UIT The arctic university of Norway > Giellatekno

Analysing Norwegian at Giellatekno

Giellatekno's main focus is on the Saami langauges and other circumpolar minority languages. As part of our work we need to build bilingual resources. This is where Norwegian comes in. For analysing Norwegian we either use the Oslo-Bergen tagger, or we use our own resources.

Documentation on the Norwegian analyser Oslo-Bergen-taggeren

The Oslo-Bergen tagger is available for Bokmål and Nynorsk. It has an official webpage, where it is available under GPL, this documentation is for the Giellatekno in-house use of it.

Documentation on our own resources for Norwegian

The Norwegian analysers at Giellatekno are found in $GTHOME/langs/nob and $GTHOME/st/nno/src (and as all our source code, on the net as well).
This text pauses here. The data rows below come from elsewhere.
-- ==== Sys2Proof/Machine/Entries.lean ====
section
/-! DEFINITION. The entries of the object dictionary: index, subindex, type, access and range of every row of Tables 9.6, 12.8,
13.2, 13.9, 14.7, 15.4, 16.6, 17.7, 18.4 to 18.10 (R483 to R487). -/

namespace Sys2Proof.Machine

open Sys2Proof

/-- Types of Table 18.2. -/
inductive EType where
  | bool | u8 | u16 | u32 | u64 | i16 | i32 | f32 | time64
  | str (n : Nat)
  | octets (n : Nat)
  | domain
  deriving DecidableEq, Repr

/-- Access codes (R14, R487). -/
inductive Access where
  | ro | rw | rws | wo | const
  deriving DecidableEq, Repr

/-- An entry: its type, its access, and the least and greatest number a write may give it. -/
structure Entry where
  ty : EType
  acc : Access
  lo : Nat
  hi : Nat
  deriving DecidableEq, Repr

/-- A run of entries: first and last index, first and last subindex. -/
structure EntryRow where
  i0 : Nat
  i1 : Nat
  s0 : Nat
  s1 : Nat
  entry : Entry
  deriving DecidableEq, Repr

def roE (ty : EType) : Entry := ⟨ty, .ro, 0, 0⟩
def u32Max : Nat := 0xFFFFFFFF

def entriesIdentity : List EntryRow :=
  [⟨0x1000, 0x1000, 1, 1, ⟨.str 10, .const, 0, 0⟩⟩, ⟨0x1000, 0x1000, 2, 2, ⟨.str 2, .const, 0, 0⟩⟩,
   ⟨0x1000, 0x1000, 3, 3, ⟨.u64, .const, 0, 0⟩⟩, ⟨0x1000, 0x1000, 4, 4, ⟨.octets 2592, .const, 0, 0⟩⟩,
   ⟨0x1000, 0x1000, 5, 5, ⟨.octets 48, .const, 0, 0⟩⟩, ⟨0x1000, 0x1000, 6, 6, ⟨.domain, .const, 0, 0⟩⟩,
   ⟨0x1000, 0x1000, 7, 7, ⟨.octets 12, .const, 0, 0⟩⟩,
   ⟨0x1100, 0x1100, 1, 1, ⟨.octets 16, .rws, 0, 0⟩⟩, ⟨0x1100, 0x1100, 2, 2, ⟨.u8, .rws, 1, 128⟩⟩,
   ⟨0x1100, 0x1100, 3, 3, ⟨.octets 16, .rws, 0, 0⟩⟩, ⟨0x1100, 0x1100, 4, 4, roE .u8⟩,
   ⟨0x1100, 0x1100, 5, 5, ⟨.u32, .rws, 10, 3600⟩⟩, ⟨0x1100, 0x1100, 6, 6, roE .u32⟩,
   ⟨0x1100, 0x1100, 7, 7, ⟨.bool, .wo, 0, 1⟩⟩, ⟨0x1100, 0x1100, 8, 8, ⟨.u32, .rws, 0, u32Max⟩⟩]

def entriesTrust : List EntryRow :=
  [⟨0x1800, 0x1800, 1, 1, roE .u8⟩, ⟨0x1800, 0x1800, 2, 2, roE .u16⟩, ⟨0x1800, 0x1800, 3, 3, roE .u32⟩,
   ⟨0x1800, 0x1800, 4, 4, roE (.octets 48)⟩, ⟨0x1800, 0x1800, 5, 5, roE .u32⟩,
   ⟨0x1800, 0x1800, 6, 6, ⟨.octets 2592, .rws, 0, 0⟩⟩, ⟨0x1800, 0x1800, 7, 7, ⟨.domain, .wo, 0, 0⟩⟩,
   ⟨0x1800, 0x1800, 8, 8, roE .u8⟩, ⟨0x1801, 0x1801, 1, 1, roE .domain⟩,
   ⟨0x1810, 0x1817, 1, 1, ⟨.octets 48, .rws, 0, 0⟩⟩, ⟨0x1810, 0x1817, 2, 2, roE .u32⟩,
   ⟨0x1810, 0x1817, 3, 3, roE .u8⟩, ⟨0x1810, 0x1817, 4, 4, roE .u64⟩, ⟨0x1810, 0x1817, 5, 5, ⟨.domain, .wo, 0, 0⟩⟩,
   ⟨0x1810, 0x1817, 6, 6, roE .bool⟩, ⟨0x1810, 0x1817, 7, 7, roE (.octets 48)⟩, ⟨0x1810, 0x1817, 8, 8, roE .u8⟩]

def entriesPower : List EntryRow :=
  [⟨0x2000, 0x2000, 1, 1, ⟨.u8, .rws, 0, 1⟩⟩, ⟨0x2000, 0x2000, 2, 2, roE .u32⟩, ⟨0x2000, 0x2000, 3, 3, roE .f32⟩,
   ⟨0x2000, 0x2000, 4, 4, ⟨.u32, .rws, 8000, 24000⟩⟩, ⟨0x2000, 0x2000, 5, 5, roE .f32⟩,
   ⟨0x2000, 0x2000, 6, 6, ⟨.bool, .rws, 0, 1⟩⟩, ⟨0x2000, 0x2000, 7, 7, roE .u16⟩, ⟨0x2000, 0x2000, 8, 8, roE .f32⟩,
   ⟨0x2000, 0x2000, 9, 9, ⟨.u8, .rws, 5, 40⟩⟩, ⟨0x2000, 0x2000, 10, 10, ⟨.u8, .rws, 5, 40⟩⟩,
   ⟨0x2000, 0x2000, 11, 11, roE .u64⟩, ⟨0x2000, 0x2000, 12, 12, ⟨.u64, .const, 0, 0⟩⟩,
   ⟨0x2000, 0x2000, 13, 15, roE .f32⟩, ⟨0x2001, 0x2001, 1, 3, roE .domain⟩,
   ⟨0x2100, 0x2100, 1, 8, ⟨.u32, .rw, 0, u32Max⟩⟩, ⟨0x2101, 0x2101, 1, 8, roE .u8⟩,
   ⟨0x2102, 0x2102, 1, 4, ⟨.u32, .rws, 0, u32Max⟩⟩,
   ⟨0x2400, 0x2400, 1, 1, ⟨.u8, .rws, 0, 3⟩⟩, ⟨0x2400, 0x2400, 2, 2, roE .u32⟩,
   ⟨0x2400, 0x2400, 3, 3, ⟨.u32, .rw, 0, u32Max⟩⟩, ⟨0x2400, 0x2400, 4, 4, roE .u32⟩,
   ⟨0x2600, 0x2600, 1, 1, roE .time64⟩, ⟨0x2600, 0x2600, 2, 2, roE .u32⟩, ⟨0x2600, 0x2600, 3, 3, ⟨.bool, .rws, 0, 1⟩⟩,
   ⟨0x2600, 0x2600, 4, 4, ⟨.u8, .rws, 0, 127⟩⟩, ⟨0x2600, 0x2600, 5, 5, roE .u8⟩, ⟨0x2600, 0x2600, 6, 6, roE .u64⟩,
   ⟨0x2600, 0x2600, 7, 7, roE .u32⟩, ⟨0x2600, 0x2600, 8, 8, roE .i32⟩, ⟨0x2600, 0x2600, 9, 9, roE .i16⟩,
   ⟨0x2600, 0x2600, 10, 10, ⟨.bool, .wo, 0, 1⟩⟩, ⟨0x2600, 0x2600, 11, 11, roE .domain⟩]

def entriesResources : List EntryRow :=
  [⟨0x3000, 0x3000, 1, 1, ⟨.domain, .rws, 0, 0⟩⟩, ⟨0x3000, 0x3000, 2, 2, roE .u8⟩, ⟨0x3000, 0x3000, 3, 3, roE (.octets 48)⟩,
   ⟨0x3000, 0x3000, 4, 4, roE .u8⟩, ⟨0x3010, 0x3017, 1, 1, roE .u8⟩,
   ⟨0x3400, 0x3400, 1, 1, roE .u32⟩, ⟨0x3400, 0x3400, 2, 3, roE .domain⟩,
   ⟨0x3410, 0x3417, 1, 1, ⟨.u32, .rw, 0, u32Max⟩⟩, ⟨0x3410, 0x3417, 2, 4, roE .u64⟩,
   ⟨0x3800, 0x3800, 1, 1, ⟨.octets 16, .rws, 0, 0⟩⟩, ⟨0x3800, 0x3800, 2, 2, ⟨.u8, .rws, 1, 96⟩⟩,
   ⟨0x3800, 0x3800, 3, 3, ⟨.u8, .rws, 1, 128⟩⟩, ⟨0x3800, 0x3800, 4, 4, roE .u8⟩,
   ⟨0x3800, 0x3800, 5, 5, ⟨.u8, .rws, 0, 95⟩⟩, ⟨0x3800, 0x3800, 6, 6, ⟨.u8, .rws, 0, 127⟩⟩,
   ⟨0x3801, 0x3801, 1, 1, ⟨.u32, .rws, 10, 10000⟩⟩, ⟨0x3802, 0x3802, 1, 4, roE .domain⟩,
   ⟨0x3803, 0x3803, 1, 1, ⟨.u16, .wo, 0, 255⟩⟩, ⟨0x3803, 0x3803, 2, 2, ⟨.u32, .wo, 0, 2047⟩⟩,
   ⟨0x3C00, 0x3C00, 1, 1, roE .u32⟩, ⟨0x3C01, 0x3C02, 1, 1, ⟨.octets 16, .rws, 0, 0⟩⟩,
   ⟨0x3C01, 0x3C02, 2, 2, ⟨.u8, .rws, 1, 128⟩⟩, ⟨0x3C01, 0x3C02, 3, 3, ⟨.octets 16, .rws, 0, 0⟩⟩,
   ⟨0x3C01, 0x3C02, 4, 4, ⟨.u16, .rws, 0, 4094⟩⟩, ⟨0x3C01, 0x3C02, 5, 5, roE .u32⟩,
   ⟨0x3C10, 0x3C17, 1, 9, ⟨.octets 16, .rws, 0, 0⟩⟩, ⟨0x3C10, 0x3C17, 10, 10, roE .bool⟩, ⟨0x3C10, 0x3C17, 11, 11, roE .u64⟩]

def entriesFaults : List EntryRow :=
  [⟨0x4000, 0x4000, 1, 2, roE .u32⟩, ⟨0x4000, 0x4000, 3, 3, roE .domain⟩,
   ⟨0x4400, 0x4400, 1, 1, roE .u16⟩, ⟨0x4400, 0x4400, 2, 2, roE .domain⟩, ⟨0x4400, 0x4400, 3, 3, roE .bool⟩,
   ⟨0x4400, 0x4400, 4, 4, ⟨.u64, .wo, 0, 0xFFFFFFFFFFFFFFFF⟩⟩, ⟨0x4400, 0x4400, 5, 5, roE .bool⟩,
   ⟨0x4401, 0x4401, 13, 13, ⟨.u8, .rws, 3, 3⟩⟩, ⟨0x4401, 0x4401, 1, 15, ⟨.u8, .rws, 1, 15⟩⟩,
   ⟨0x4402, 0x4402, 1, 15, ⟨.u32, .rws, 1, 3600000⟩⟩]

def entriesCounters : List EntryRow :=
  let c : Entry := ⟨.u64, .rw, 0, 0xFFFFFFFFFFFFFFFF⟩
  [⟨0x5000, 0x5000, 1, 1, roE .domain⟩, ⟨0x5000, 0x5000, 2, 3, roE .bool⟩,
   ⟨0x5010, 0x5010, 1, 15, c⟩, ⟨0x5011, 0x5011, 1, 6, c⟩, ⟨0x5100, 0x5100, 1, 7, roE .domain⟩, ⟨0x5101, 0x5101, 1, 4, roE .domain⟩,
   ⟨0x5110, 0x5110, 1, 6, roE .domain⟩, ⟨0x5120, 0x5120, 1, 5, roE .domain⟩, ⟨0x5200, 0x5207, 1, 7, c⟩,
   ⟨0x5300, 0x5307, 1, 10, roE .u64⟩, ⟨0x5310, 0x5317, 1, 10, roE .u64⟩, ⟨0x5310, 0x5317, 11, 11, roE .time64⟩,
   ⟨0x5310, 0x5317, 12, 12, roE .u8⟩, ⟨0x5320, 0x5320, 1, 1, ⟨.u32, .rws, 10, 60000⟩⟩,
   ⟨0x5410, 0x5410, 1, 15, roE .u8⟩, ⟨0x5411, 0x5411, 1, 6, roE .u8⟩, ⟨0x5600, 0x5607, 1, 7, roE .u8⟩,
   ⟨0x5700, 0x5707, 1, 10, roE .u8⟩, ⟨0x5710, 0x5717, 1, 10, roE .u8⟩]

def entriesControl : List EntryRow :=
  [⟨0x6000, 0x6000, 1, 3, roE .u8⟩, ⟨0x6000, 0x6000, 4, 4, roE .u16⟩, ⟨0x6000, 0x6000, 5, 5, roE .u32⟩,
   ⟨0x6000, 0x6000, 6, 6, roE .u8⟩, ⟨0x6000, 0x6000, 7, 7, roE .u32⟩,
   ⟨0x6010, 0x6017, 1, 1, roE .u8⟩, ⟨0x6010, 0x6017, 2, 2, ⟨.u8, .wo, 1, 6⟩⟩, ⟨0x6010, 0x6017, 3, 3, roE .u8⟩,
   ⟨0x6010, 0x6017, 4, 4, ⟨.bool, .rws, 0, 1⟩⟩, ⟨0x6010, 0x6017, 5, 5, ⟨.u32, .rws, 0, 3600000⟩⟩,
   ⟨0x6010, 0x6017, 6, 7, roE .u8⟩,
   ⟨0x7000, 0x7000, 1, 1, roE .bool⟩, ⟨0x7000, 0x7000, 2, 2, ⟨.u8, .rw, 0, 4⟩⟩,
   ⟨0x7000, 0x7000, 3, 3, ⟨.u64, .rw, 0, 0xFFFFFFFFFFFFFFFF⟩⟩, ⟨0x7000, 0x7000, 4, 4, ⟨.u16, .rw, 4, 4096⟩⟩,
   ⟨0x7000, 0x7000, 5, 5, roE .domain⟩, ⟨0x7000, 0x7000, 6, 6, ⟨.domain, .wo, 0, 0⟩⟩,
   ⟨0x7001, 0x7001, 1, 8, ⟨.u16, .rw, 0, 0xFFFF⟩⟩, ⟨0x7002, 0x7002, 1, 5, ⟨.u8, .rw, 0, 255⟩⟩]

def entryRows : List EntryRow :=
  entriesIdentity ++ entriesTrust ++ entriesPower ++ entriesResources ++ entriesFaults ++ entriesCounters ++ entriesControl

def EntryRow.has (r : EntryRow) (index sub : Nat) : Bool :=
  decide (r.i0 ≤ index) && decide (index ≤ r.i1) && decide (r.s0 ≤ sub) && decide (sub ≤ r.s1)

/-- Highest subindex defined at an index, 0 for an index that is not defined. -/
def topSub (index : Nat) : Nat :=
  (entryRows.filter (fun r => decide (r.i0 ≤ index) && decide (index ≤ r.i1))).foldl (fun acc r => max acc r.s1) 0

/-- The entry of an index and subindex; subindex 0 of a defined index is CONST (R483). -/
def findEntry (index sub : Nat) : Option Entry :=
  if sub = 0 then (if topSub index = 0 then none else some ⟨.u8, .const, 0, 0⟩)
  else (entryRows.find? (fun r => r.has index sub)).map EntryRow.entry

/-- Bytes of a type, none for a DOMAIN. -/
def EType.size : EType → Option Nat
  | .bool | .u8 => some 1
  | .u16 | .i16 => some 2
  | .u32 | .i32 | .f32 => some 4
  | .u64 | .time64 => some 8
  | .str n | .octets n => some n
  | .domain => none

/-- Is a number one a write may give an entry? OCTETS take any bytes; MARGIN_MIN is never above MARGIN_NORMAL; STEP_TIMEOUT is 0
or at least 1,000; DBG_LEN is a multiple of 4; CLKMON, test signals and pin functions have rules of their own. -/
def State.inBounds (s : State) (index sub v : Nat) (e : Entry) : Bool :=
  (match e.ty with
    | .octets _ => true
    | _ => decide (e.lo ≤ v) && decide (v ≤ e.hi))
    && (if index = 0x2000 ∧ sub = 9 then decide (s.setting 0x2000 10 ≤ v)
        else if index = 0x2000 ∧ sub = 10 then decide (v ≤ s.setting 0x2000 9)
        else if 0x6010 ≤ index ∧ index ≤ 0x6017 ∧ sub = 5 then v == 0 || decide (1000 ≤ v)
        else if index = 0x7000 ∧ sub = 4 then v % 4 == 0
        else if index = 0x3800 ∧ sub = 5 then decide (v < s.setting 0x3800 2)
        else if index = 0x3800 ∧ sub = 6 then decide (v < s.setting 0x3800 3)
        else true)

/-- The number an entry's bytes stand for: OWNER_ID is a hash, read from its first byte as the most significant. -/
def entryValue (index sub : Nat) (bs : List Byte) : Nat :=
  if 0x1810 ≤ index ∧ index ≤ 0x1817 ∧ sub = 1 then beNat bs else leNat bs

/-- The bytes of an entry's number. -/
def entryBytes (index sub n v : Nat) : List Byte :=
  if 0x1810 ≤ index ∧ index ≤ 0x1817 ∧ sub = 1 then beBytes n v else leBytes n v

end Sys2Proof.Machine
end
The analysers are modeled like all the other Giellatekno languages. In order to compile, go to the src/ catalogue and write make. The binaries will then be found in the neighbouring catalogue.

The nob.fst analyser was an auxiliary device made for analysing Norwegian at a time when the Oslo-Bergen tagger was not freely available. It is based upon a huge wordform list, most of which has been manually converted to lemma/stem-based lexc format. The key word is "most of", which means that for use when good results are critical one should use the Oslo-Bergen tagger instead. For less critical use, one might want to take advantage of the similarity between nob.fst and our other languages, and just use it.

The nno.fst analyser contains lemma lists, and thus have fewer lemmatisation errors, but here the grammatical analyser is not that good. Again, the obt is probably better.